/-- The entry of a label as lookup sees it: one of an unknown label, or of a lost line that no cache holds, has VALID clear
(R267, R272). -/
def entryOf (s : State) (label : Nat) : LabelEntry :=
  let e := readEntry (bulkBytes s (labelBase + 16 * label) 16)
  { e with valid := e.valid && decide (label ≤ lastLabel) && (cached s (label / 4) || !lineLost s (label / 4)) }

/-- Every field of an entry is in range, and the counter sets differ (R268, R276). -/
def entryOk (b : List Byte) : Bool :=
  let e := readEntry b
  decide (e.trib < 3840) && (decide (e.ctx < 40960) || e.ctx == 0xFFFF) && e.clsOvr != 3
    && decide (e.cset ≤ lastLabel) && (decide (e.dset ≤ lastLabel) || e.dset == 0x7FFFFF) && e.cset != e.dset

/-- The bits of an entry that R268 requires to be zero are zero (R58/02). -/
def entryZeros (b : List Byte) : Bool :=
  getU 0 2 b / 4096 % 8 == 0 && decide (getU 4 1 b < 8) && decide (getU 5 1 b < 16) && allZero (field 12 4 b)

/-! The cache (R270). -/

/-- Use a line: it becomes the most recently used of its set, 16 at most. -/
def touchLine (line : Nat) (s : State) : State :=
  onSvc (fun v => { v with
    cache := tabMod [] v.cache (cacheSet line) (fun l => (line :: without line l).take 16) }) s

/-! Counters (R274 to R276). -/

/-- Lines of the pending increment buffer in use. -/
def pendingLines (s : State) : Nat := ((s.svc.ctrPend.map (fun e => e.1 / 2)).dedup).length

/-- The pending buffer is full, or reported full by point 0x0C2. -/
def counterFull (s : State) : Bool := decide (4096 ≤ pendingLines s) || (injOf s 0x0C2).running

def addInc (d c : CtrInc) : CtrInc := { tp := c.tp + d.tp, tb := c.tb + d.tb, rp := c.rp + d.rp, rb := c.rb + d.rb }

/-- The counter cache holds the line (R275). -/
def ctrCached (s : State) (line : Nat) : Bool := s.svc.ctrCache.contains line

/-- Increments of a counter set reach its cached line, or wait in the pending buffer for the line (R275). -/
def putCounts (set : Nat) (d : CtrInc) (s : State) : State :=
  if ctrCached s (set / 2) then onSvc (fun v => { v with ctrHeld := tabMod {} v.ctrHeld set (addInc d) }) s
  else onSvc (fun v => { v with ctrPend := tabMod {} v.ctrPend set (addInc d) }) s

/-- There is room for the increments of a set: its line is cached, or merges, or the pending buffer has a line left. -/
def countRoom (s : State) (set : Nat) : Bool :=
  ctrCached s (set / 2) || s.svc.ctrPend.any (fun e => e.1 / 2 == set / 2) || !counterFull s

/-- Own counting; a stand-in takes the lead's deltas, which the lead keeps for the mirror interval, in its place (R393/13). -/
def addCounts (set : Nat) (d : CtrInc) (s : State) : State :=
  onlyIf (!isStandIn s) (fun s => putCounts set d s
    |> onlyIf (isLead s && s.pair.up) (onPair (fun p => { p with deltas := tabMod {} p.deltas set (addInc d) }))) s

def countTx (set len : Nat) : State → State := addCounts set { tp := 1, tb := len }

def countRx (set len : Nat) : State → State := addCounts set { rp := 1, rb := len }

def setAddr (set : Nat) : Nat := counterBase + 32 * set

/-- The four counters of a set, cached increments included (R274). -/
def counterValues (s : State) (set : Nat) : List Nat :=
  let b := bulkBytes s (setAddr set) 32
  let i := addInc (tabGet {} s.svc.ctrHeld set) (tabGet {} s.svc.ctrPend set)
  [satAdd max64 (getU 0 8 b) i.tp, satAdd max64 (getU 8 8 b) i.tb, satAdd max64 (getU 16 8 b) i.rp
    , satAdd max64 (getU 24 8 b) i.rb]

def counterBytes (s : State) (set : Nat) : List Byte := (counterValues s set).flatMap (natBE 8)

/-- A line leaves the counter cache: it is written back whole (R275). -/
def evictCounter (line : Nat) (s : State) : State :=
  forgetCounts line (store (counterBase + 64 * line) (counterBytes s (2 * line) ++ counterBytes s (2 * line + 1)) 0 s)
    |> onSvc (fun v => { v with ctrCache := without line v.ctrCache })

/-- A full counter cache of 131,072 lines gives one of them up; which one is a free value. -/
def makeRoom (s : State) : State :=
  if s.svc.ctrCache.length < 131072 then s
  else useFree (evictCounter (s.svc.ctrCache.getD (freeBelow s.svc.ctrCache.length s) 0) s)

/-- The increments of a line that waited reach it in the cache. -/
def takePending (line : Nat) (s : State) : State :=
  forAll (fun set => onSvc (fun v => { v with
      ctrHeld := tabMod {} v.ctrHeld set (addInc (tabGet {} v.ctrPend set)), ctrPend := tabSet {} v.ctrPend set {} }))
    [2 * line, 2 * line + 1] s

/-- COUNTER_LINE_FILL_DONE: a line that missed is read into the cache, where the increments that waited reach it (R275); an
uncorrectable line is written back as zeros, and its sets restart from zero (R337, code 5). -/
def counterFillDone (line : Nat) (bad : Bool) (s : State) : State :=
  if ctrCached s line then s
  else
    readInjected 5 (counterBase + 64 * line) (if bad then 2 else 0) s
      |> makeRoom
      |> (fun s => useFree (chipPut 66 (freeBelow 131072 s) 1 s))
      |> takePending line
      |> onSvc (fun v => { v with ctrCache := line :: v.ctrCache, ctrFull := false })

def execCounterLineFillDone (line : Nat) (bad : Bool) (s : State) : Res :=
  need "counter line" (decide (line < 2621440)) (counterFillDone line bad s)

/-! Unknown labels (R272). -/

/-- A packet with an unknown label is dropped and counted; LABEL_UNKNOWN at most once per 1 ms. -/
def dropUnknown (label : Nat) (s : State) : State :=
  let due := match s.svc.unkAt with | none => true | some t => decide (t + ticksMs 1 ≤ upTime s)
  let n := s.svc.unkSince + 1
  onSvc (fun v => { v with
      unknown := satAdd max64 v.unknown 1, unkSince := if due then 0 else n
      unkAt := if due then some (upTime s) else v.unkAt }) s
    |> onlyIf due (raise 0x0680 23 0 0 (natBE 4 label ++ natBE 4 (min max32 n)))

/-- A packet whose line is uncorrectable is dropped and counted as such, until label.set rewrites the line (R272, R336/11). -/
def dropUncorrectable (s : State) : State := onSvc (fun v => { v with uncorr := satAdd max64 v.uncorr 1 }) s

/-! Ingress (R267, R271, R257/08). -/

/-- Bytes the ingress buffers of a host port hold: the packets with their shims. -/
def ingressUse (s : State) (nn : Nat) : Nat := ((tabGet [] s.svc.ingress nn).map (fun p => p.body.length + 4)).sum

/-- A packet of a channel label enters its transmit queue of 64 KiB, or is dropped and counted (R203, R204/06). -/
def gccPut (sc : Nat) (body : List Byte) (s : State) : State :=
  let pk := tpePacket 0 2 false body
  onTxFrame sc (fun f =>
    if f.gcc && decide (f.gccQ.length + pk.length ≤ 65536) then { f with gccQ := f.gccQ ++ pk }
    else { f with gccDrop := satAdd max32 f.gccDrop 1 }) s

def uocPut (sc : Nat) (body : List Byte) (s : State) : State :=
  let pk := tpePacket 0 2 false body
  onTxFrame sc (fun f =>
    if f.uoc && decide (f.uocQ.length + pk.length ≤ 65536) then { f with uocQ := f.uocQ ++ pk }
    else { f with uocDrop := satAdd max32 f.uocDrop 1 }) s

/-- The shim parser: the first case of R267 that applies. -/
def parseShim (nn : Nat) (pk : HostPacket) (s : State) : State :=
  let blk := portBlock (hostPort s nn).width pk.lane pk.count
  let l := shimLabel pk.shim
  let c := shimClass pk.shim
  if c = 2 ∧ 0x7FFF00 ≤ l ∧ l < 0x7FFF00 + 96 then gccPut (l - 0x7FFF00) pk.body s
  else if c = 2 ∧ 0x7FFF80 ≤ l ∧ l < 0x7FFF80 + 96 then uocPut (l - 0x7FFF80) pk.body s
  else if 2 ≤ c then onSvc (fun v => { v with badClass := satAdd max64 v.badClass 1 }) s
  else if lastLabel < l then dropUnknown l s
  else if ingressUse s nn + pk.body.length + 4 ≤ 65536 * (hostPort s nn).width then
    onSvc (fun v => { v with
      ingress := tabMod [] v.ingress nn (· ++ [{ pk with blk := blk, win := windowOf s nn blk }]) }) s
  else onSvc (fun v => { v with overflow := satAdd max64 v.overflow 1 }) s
☆ ☆ ☆ ☆
_The problem_:
Filter on the word "written": copy each matching line from the entries above.

_Answer box_:
/-- A line leaves the counter cache: it is written back whole (R275). -/
uncorrectable line is written back as zeros, and its sets restart from zero (R337, code 5). -/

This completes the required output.